Un Roussard qui change toute la fin d’une histoire

Dernièrement, j’ai finalement compris Miliac. J’écris les Dissidents depuis 2012 et ce personnage vient tout juste de réellement connecter avec moi. Qu’est-ce qui a fait le pont? Une lecture…

J’ai voulu en faire un voyageur, celui qui cherche l’autre et qui s’en intrigue. Un curieux du genre humain, mais du type de ceux qui prennent contact avec les gens et qui s’en nourrissent. Complètement hors de moi. Je suis introvertie, lui pas. Je n’arrivais juste pas à le cerner. Il me posait des questions alors que c’était à moi de le connaitre. Il m’a semblé longtemps un éternel errant dans mon roman.
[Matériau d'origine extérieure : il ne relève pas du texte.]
-- ==== Sys2Proof/Machine/Control.lean ====
section
/-! DEFINITION. Control transfer (40_control_flow.md): return, jumps, call and the register skips. In every meaning PC is
a + 2 when execution begins (30_encoding.md R60). -/

namespace Sys2Proof.Machine

/-- 00EE: pop into PC; STACK_UNDERFLOW on an empty stack (R69). -/
def exec00EE (s : State) : Host.Outcome State Fault Refusal :=
  match s.pop with
  | some (target, t) => .next (t.jump target)
  | none             => .next (s.raise .stackUnderflow (encode .op00EE))

/-- 1NNN: PC <- NNN (R70). -/
def exec1NNN (nnn : Addr12) (s : State) : Host.Outcome State Fault Refusal := .next (s.jump (zext16 nnn))

/-- 2NNN: push PC, then PC <- NNN; STACK_OVERFLOW with 16 entries in use (R71). -/
def exec2NNN (nnn : Addr12) (s : State) : Host.Outcome State Fault Refusal :=
  match s.push s.pc with
  | some t => .next (t.jump (zext16 nnn))
  | none   => .next (s.raise .stackOverflow (encode (.op2NNN nnn)))

/-- 3XNN: skip if V[X] = NN (R72). -/
def exec3XNN (x : Reg) (nn : Byte) (s : State) : Host.Outcome State Fault Refusal := .next (s.skipIf (s.readV x == nn))

/-- 4XNN: skip if V[X] ≠ NN (R73). -/
def exec4XNN (x : Reg) (nn : Byte) (s : State) : Host.Outcome State Fault Refusal := .next (s.skipIf (s.readV x != nn))

/-- 5XY0: skip if V[X] = V[Y] (R74). -/
def exec5XY0 (x y : Reg) (s : State) : Host.Outcome State Fault Refusal := .next (s.skipIf (s.readV x == s.readV y))

/-- 9XY0: skip if V[X] ≠ V[Y] (R75). -/
def exec9XY0 (x y : Reg) (s : State) : Host.Outcome State Fault Refusal := .next (s.skipIf (s.readV x != s.readV y))

/-- BNNN: PC <- NNN + V0, stored unmasked (R76). -/
def execBNNN (nnn : Addr12) (s : State) : Host.Outcome State Fault Refusal :=
  .next (s.jump (zext16 nnn + byteWord (s.readV 0)))

end Sys2Proof.Machine
end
Miliac à'Jayen de la Narse
Miliac, un voyageur

J’avais bien capté quelques traits de sa personnalité. Dès sa naissance, il s’est senti de trop, cherchant à aider les autres à trouver leur place dans leur vie, sans savoir comment trouver la sienne. Il est angoissé d’un rien, il change d’humeur au quart de tour, le plus souvent du monde bienveillant envers les autres, même s’il s’emporte et se repose le temps de sourciller. Je le trouvais fade et trop « parfait », ou alors j’étais incapable de voir sa force et son combat dans l’histoire.
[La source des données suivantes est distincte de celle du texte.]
-- ==== Sys2Proof/Machine/KeypadTimers.lean ====
section
/-! DEFINITION. The keypad and timer instructions (44_keypad_timers.md) and the waiting step that completes FX0A. -/

namespace Sys2Proof.Machine

/-- The key index check of EX9E and EXA1: with V[X] > 15 log KEY_INDEX_RANGE and do nothing else; otherwise skip if the
key's sampled level is the wanted one (R106, R107, R108). -/
def State.skipOnKey (s : State) (x : Reg) (wanted : Bool) : State :=
  match s.keyIndex x with
  | some j => s.skipIf (s.keySample.getLsbD j.val == wanted)
  | none   => s.log .keyIndexRange s.instrAddr (byteWord (s.readV x))

/-- EX9E: skip if key V[X] is pressed (R107). -/
def execEX9E (x : Reg) (s : State) : Host.Outcome State Fault Refusal := .next (s.skipOnKey x true)

/-- EXA1: skip if key V[X] is not pressed (R108). -/
def execEXA1 (x : Reg) (s : State) : Host.Outcome State Fault Refusal := .next (s.skipOnKey x false)

/-- FX07: V[X] <- DT (R111). -/
def execFX07 (x : Reg) (s : State) : Host.Outcome State Fault Refusal := .next (s.writeV x s.dt)

/-- FX0A: wait, with the keys sampled now as the baseline (R109). -/
def execFX0A (x : Reg) (s : State) : Host.Outcome State Fault Refusal :=
  .next { s with waitReg := x, keyPrev := s.keySample, status := .waiting }

/-- FX15: DT <- V[X] (R112). -/
def execFX15 (x : Reg) (s : State) : Host.Outcome State Fault Refusal := .next { s with dt := s.readV x }

/-- FX18: ST <- V[X], with a beep if ST goes from nonzero to 0 (R113). -/
def execFX18 (x : Reg) (s : State) : Host.Outcome State Fault Refusal := .next (s.setSound (s.readV x))

/-- The lowest key that is 1 in a vector of keys, if any (R110). -/
def lowestKey (k : Keys) : Option (Fin 16) :=
  ([0, 1, 2, 3, 4, 5, 6, 7, 8, 9, 10, 11, 12, 13, 14, 15] : List (Fin 16)).find? fun j => k.getLsbD j.val

/-- The waiting step: a key that was up at the previous sample and is down now ends the wait; the lowest wins; the sample
becomes the baseline (R110). -/
def State.waitStep (s : State) : State :=
  let k := s.keySample
  match lowestKey (k &&& ~~~s.keyPrev) with
  | some j => { s.writeV s.waitReg (BitVec.ofNat 8 j.val) with status := .running, keyPrev := k }
  | none   => { s with keyPrev := k }

end Sys2Proof.Machine
end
Puis une lecture. Euh non.[scratch that last]. Un Ted Talk avant une lecture portant sur la défiance politique. Miliac a tout de suite trépidé en moi, il me pointait du doigt cette conférence en disant : c’est à ça que j’aspire! Tout juste après, dans l’heure, j’achetais le livre de Gene Sharp: From Dictatorship to Democracy: A Conceptual Framework for Liberation. Et tout au long de la lecture, je voyais Miliac prendre des notes. Alors je m’suis dit, moi aussi, tient. Ma copie est maintenant surlignée d’orange fluo avec en souvenir mes heures d’étude du temps où je faisais des recherches à l’université. Que de nostalgie. 😔 Entre les derniers pleurs du jour de mon garçon épuisé et mes courtes soirées devenues trop rares, je sentais mon cerveau entrer en ébulition enfin!
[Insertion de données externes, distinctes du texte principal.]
/-! ### writeByte: `MemWrite` -/

@[simp] theorem State.writeByte_v (a : Word) (b : Byte) : (s.writeByte a b).v = s.v := rfl
@[simp] theorem State.writeByte_i (a : Word) (b : Byte) : (s.writeByte a b).i = s.i := rfl
@[simp] theorem State.writeByte_pc (a : Word) (b : Byte) : (s.writeByte a b).pc = s.pc := rfl
@[simp] theorem State.writeByte_stack (a : Word) (b : Byte) : (s.writeByte a b).stack = s.stack := rfl
@[simp] theorem State.writeByte_depth (a : Word) (b : Byte) : (s.writeByte a b).depth = s.depth := rfl
@[simp] theorem State.writeByte_dt (a : Word) (b : Byte) : (s.writeByte a b).dt = s.dt := rfl
@[simp] theorem State.writeByte_st (a : Word) (b : Byte) : (s.writeByte a b).st = s.st := rfl
@[simp] theorem State.writeByte_mem (a : Word) (b : Byte) : (s.writeByte a b).mem = s.mem.write (maskAddr a) b := rfl
@[simp] theorem State.writeByte_fb (a : Word) (b : Byte) : (s.writeByte a b).fb = s.fb := rfl
@[simp] theorem State.writeByte_status (a : Word) (b : Byte) : (s.writeByte a b).status = s.status := rfl
@[simp] theorem State.writeByte_waitReg (a : Word) (b : Byte) : (s.writeByte a b).waitReg = s.waitReg := rfl
@[simp] theorem State.writeByte_keyPrev (a : Word) (b : Byte) : (s.writeByte a b).keyPrev = s.keyPrev := rfl
@[simp] theorem State.writeByte_faultCause (a : Word) (b : Byte) : (s.writeByte a b).faultCause = s.faultCause := rfl
@[simp] theorem State.writeByte_faultAddr (a : Word) (b : Byte) : (s.writeByte a b).faultAddr = s.faultAddr := rfl
@[simp] theorem State.writeByte_events (a : Word) (b : Byte) : (s.writeByte a b).events = s.events := rfl
@[simp] theorem State.writeByte_beeps (a : Word) (b : Byte) : (s.writeByte a b).beeps = s.beeps := rfl
@[simp] theorem State.writeByte_keys (a : Word) (b : Byte) : (s.writeByte a b).keys = s.keys := rfl
@[simp] theorem State.writeByte_rnd (a : Word) (b : Byte) : (s.writeByte a b).rnd = s.rnd := rfl
@[simp] theorem State.writeByte_samples (a : Word) (b : Byte) : (s.writeByte a b).samples = s.samples := rfl
@[simp] theorem State.writeByte_pending (a : Word) (b : Byte) : (s.writeByte a b).pending = s.pending := rfl
@[simp] theorem State.writeByte_stepped (a : Word) (b : Byte) : (s.writeByte a b).stepped = s.stepped := rfl
@[simp] theorem State.writeByte_params (a : Word) (b : Byte) : (s.writeByte a b).params = s.params := rfl

/-! ### advance: the fetch advance -/

@[simp] theorem State.advance_v : s.advance.v = s.v := rfl
@[simp] theorem State.advance_i : s.advance.i = s.i := rfl
@[simp] theorem State.advance_pc : s.advance.pc = s.pc + 2 := rfl
@[simp] theorem State.advance_stack : s.advance.stack = s.stack := rfl
@[simp] theorem State.advance_depth : s.advance.depth = s.depth := rfl
@[simp] theorem State.advance_dt : s.advance.dt = s.dt := rfl
@[simp] theorem State.advance_st : s.advance.st = s.st := rfl
@[simp] theorem State.advance_mem : s.advance.mem = s.mem := rfl
@[simp] theorem State.advance_fb : s.advance.fb = s.fb := rfl
@[simp] theorem State.advance_status : s.advance.status = s.status := rfl
@[simp] theorem State.advance_waitReg : s.advance.waitReg = s.waitReg := rfl
@[simp] theorem State.advance_keyPrev : s.advance.keyPrev = s.keyPrev := rfl
@[simp] theorem State.advance_faultCause : s.advance.faultCause = s.faultCause := rfl
@[simp] theorem State.advance_faultAddr : s.advance.faultAddr = s.faultAddr := rfl
@[simp] theorem State.advance_events : s.advance.events = s.events := rfl
@[simp] theorem State.advance_beeps : s.advance.beeps = s.beeps := rfl
@[simp] theorem State.advance_keys : s.advance.keys = s.keys := rfl
@[simp] theorem State.advance_rnd : s.advance.rnd = s.rnd := rfl
@[simp] theorem State.advance_samples : s.advance.samples = s.samples := rfl
@[simp] theorem State.advance_pending : s.advance.pending = s.pending := rfl
@[simp] theorem State.advance_stepped : s.advance.stepped = s.stepped := rfl
@[simp] theorem State.advance_params : s.advance.params = s.params := rfl

/-! ### jump: a jump -/

@[simp] theorem State.jump_v (a : Word) : (s.jump a).v = s.v := rfl
@[simp] theorem State.jump_i (a : Word) : (s.jump a).i = s.i := rfl
@[simp] theorem State.jump_pc (a : Word) : (s.jump a).pc = a := rfl
@[simp] theorem State.jump_stack (a : Word) : (s.jump a).stack = s.stack := rfl
@[simp] theorem State.jump_depth (a : Word) : (s.jump a).depth = s.depth := rfl
@[simp] theorem State.jump_dt (a : Word) : (s.jump a).dt = s.dt := rfl
@[simp] theorem State.jump_st (a : Word) : (s.jump a).st = s.st := rfl
@[simp] theorem State.jump_mem (a : Word) : (s.jump a).mem = s.mem := rfl
@[simp] theorem State.jump_fb (a : Word) : (s.jump a).fb = s.fb := rfl
@[simp] theorem State.jump_status (a : Word) : (s.jump a).status = s.status := rfl
@[simp] theorem State.jump_waitReg (a : Word) : (s.jump a).waitReg = s.waitReg := rfl
@[simp] theorem State.jump_keyPrev (a : Word) : (s.jump a).keyPrev = s.keyPrev := rfl
@[simp] theorem State.jump_faultCause (a : Word) : (s.jump a).faultCause = s.faultCause := rfl
@[simp] theorem State.jump_faultAddr (a : Word) : (s.jump a).faultAddr = s.faultAddr := rfl
@[simp] theorem State.jump_events (a : Word) : (s.jump a).events = s.events := rfl
@[simp] theorem State.jump_beeps (a : Word) : (s.jump a).beeps = s.beeps := rfl
@[simp] theorem State.jump_keys (a : Word) : (s.jump a).keys = s.keys := rfl
@[simp] theorem State.jump_rnd (a : Word) : (s.jump a).rnd = s.rnd := rfl
@[simp] theorem State.jump_samples (a : Word) : (s.jump a).samples = s.samples := rfl
@[simp] theorem State.jump_pending (a : Word) : (s.jump a).pending = s.pending := rfl
@[simp] theorem State.jump_stepped (a : Word) : (s.jump a).stepped = s.stepped := rfl
@[simp] theorem State.jump_params (a : Word) : (s.jump a).params = s.params := rfl

/-! ### skipIf: the skip primitive -/

@[simp] theorem State.skipIf_v (c : Bool) : (s.skipIf c).v = s.v := rfl
@[simp] theorem State.skipIf_i (c : Bool) : (s.skipIf c).i = s.i := rfl
@[simp] theorem State.skipIf_pc (c : Bool) : (s.skipIf c).pc = if c then s.pc + 2 else s.pc := rfl
@[simp] theorem State.skipIf_stack (c : Bool) : (s.skipIf c).stack = s.stack := rfl
@[simp] theorem State.skipIf_depth (c : Bool) : (s.skipIf c).depth = s.depth := rfl
@[simp] theorem State.skipIf_dt (c : Bool) : (s.skipIf c).dt = s.dt := rfl
@[simp] theorem State.skipIf_st (c : Bool) : (s.skipIf c).st = s.st := rfl
@[simp] theorem State.skipIf_mem (c : Bool) : (s.skipIf c).mem = s.mem := rfl
@[simp] theorem State.skipIf_fb (c : Bool) : (s.skipIf c).fb = s.fb := rfl
@[simp] theorem State.skipIf_status (c : Bool) : (s.skipIf c).status = s.status := rfl
@[simp] theorem State.skipIf_waitReg (c : Bool) : (s.skipIf c).waitReg = s.waitReg := rfl
@[simp] theorem State.skipIf_keyPrev (c : Bool) : (s.skipIf c).keyPrev = s.keyPrev := rfl
@[simp] theorem State.skipIf_faultCause (c : Bool) : (s.skipIf c).faultCause = s.faultCause := rfl
@[simp] theorem State.skipIf_faultAddr (c : Bool) : (s.skipIf c).faultAddr = s.faultAddr := rfl
@[simp] theorem State.skipIf_events (c : Bool) : (s.skipIf c).events = s.events := rfl
@[simp] theorem State.skipIf_beeps (c : Bool) : (s.skipIf c).beeps = s.beeps := rfl
@[simp] theorem State.skipIf_keys (c : Bool) : (s.skipIf c).keys = s.keys := rfl
@[simp] theorem State.skipIf_rnd (c : Bool) : (s.skipIf c).rnd = s.rnd := rfl
@[simp] theorem State.skipIf_samples (c : Bool) : (s.skipIf c).samples = s.samples := rfl
@[simp] theorem State.skipIf_pending (c : Bool) : (s.skipIf c).pending = s.pending := rfl
@[simp] theorem State.skipIf_stepped (c : Bool) : (s.skipIf c).stepped = s.stepped := rfl
@[simp] theorem State.skipIf_params (c : Bool) : (s.skipIf c).params = s.params := rfl

/-! ### log: one event record -/

@[simp] theorem State.log_v (c : EventCode) (a i : Word) : (s.log c a i).v = s.v := rfl
@[simp] theorem State.log_i (c : EventCode) (a i : Word) : (s.log c a i).i = s.i := rfl
@[simp] theorem State.log_pc (c : EventCode) (a i : Word) : (s.log c a i).pc = s.pc := rfl
@[simp] theorem State.log_stack (c : EventCode) (a i : Word) : (s.log c a i).stack = s.stack := rfl
@[simp] theorem State.log_depth (c : EventCode) (a i : Word) : (s.log c a i).depth = s.depth := rfl
@[simp] theorem State.log_dt (c : EventCode) (a i : Word) : (s.log c a i).dt = s.dt := rfl
@[simp] theorem State.log_st (c : EventCode) (a i : Word) : (s.log c a i).st = s.st := rfl
@[simp] theorem State.log_mem (c : EventCode) (a i : Word) : (s.log c a i).mem = s.mem := rfl
@[simp] theorem State.log_fb (c : EventCode) (a i : Word) : (s.log c a i).fb = s.fb := rfl
@[simp] theorem State.log_status (c : EventCode) (a i : Word) : (s.log c a i).status = s.status := rfl
@[simp] theorem State.log_waitReg (c : EventCode) (a i : Word) : (s.log c a i).waitReg = s.waitReg := rfl
@[simp] theorem State.log_keyPrev (c : EventCode) (a i : Word) : (s.log c a i).keyPrev = s.keyPrev := rfl
@[simp] theorem State.log_faultCause (c : EventCode) (a i : Word) : (s.log c a i).faultCause = s.faultCause := rfl
@[simp] theorem State.log_faultAddr (c : EventCode) (a i : Word) : (s.log c a i).faultAddr = s.faultAddr := rfl
@[simp] theorem State.log_events (c : EventCode) (a i : Word) : (s.log c a i).events = s.events ++ [{ code := c, addr := a, info := i }] := rfl
@[simp] theorem State.log_beeps (c : EventCode) (a i : Word) : (s.log c a i).beeps = s.beeps := rfl
@[simp] theorem State.log_keys (c : EventCode) (a i : Word) : (s.log c a i).keys = s.keys := rfl
@[simp] theorem State.log_rnd (c : EventCode) (a i : Word) : (s.log c a i).rnd = s.rnd := rfl
@[simp] theorem State.log_samples (c : EventCode) (a i : Word) : (s.log c a i).samples = s.samples := rfl
@[simp] theorem State.log_pending (c : EventCode) (a i : Word) : (s.log c a i).pending = s.pending := rfl
@[simp] theorem State.log_stepped (c : EventCode) (a i : Word) : (s.log c a i).stepped = s.stepped := rfl
@[simp] theorem State.log_params (c : EventCode) (a i : Word) : (s.log c a i).params = s.params := rfl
Article complémentaire Prendre rendez-vous avec son personnage

La défiance politique est cette arme fascinante d’une population asservie qui reprend le contrôle — et ce sans violence — d’un système oppressant pour le détruire et instaurer un nouveau régime démocratique. J’ai eu le vertige. Miliac voulait tenter sa chance avec cette technique. Il disait que tout l’apprentissage de sa vie l’y menait. C’est là que je l’ai compris. Et que j’ai aussitôt vu la fin de ma saga complètement se transformer. D’où le vertige. Mais je ne peux revenir en arrière, Miliac et moi on a cette nouvelle connexion qui me mènera loin.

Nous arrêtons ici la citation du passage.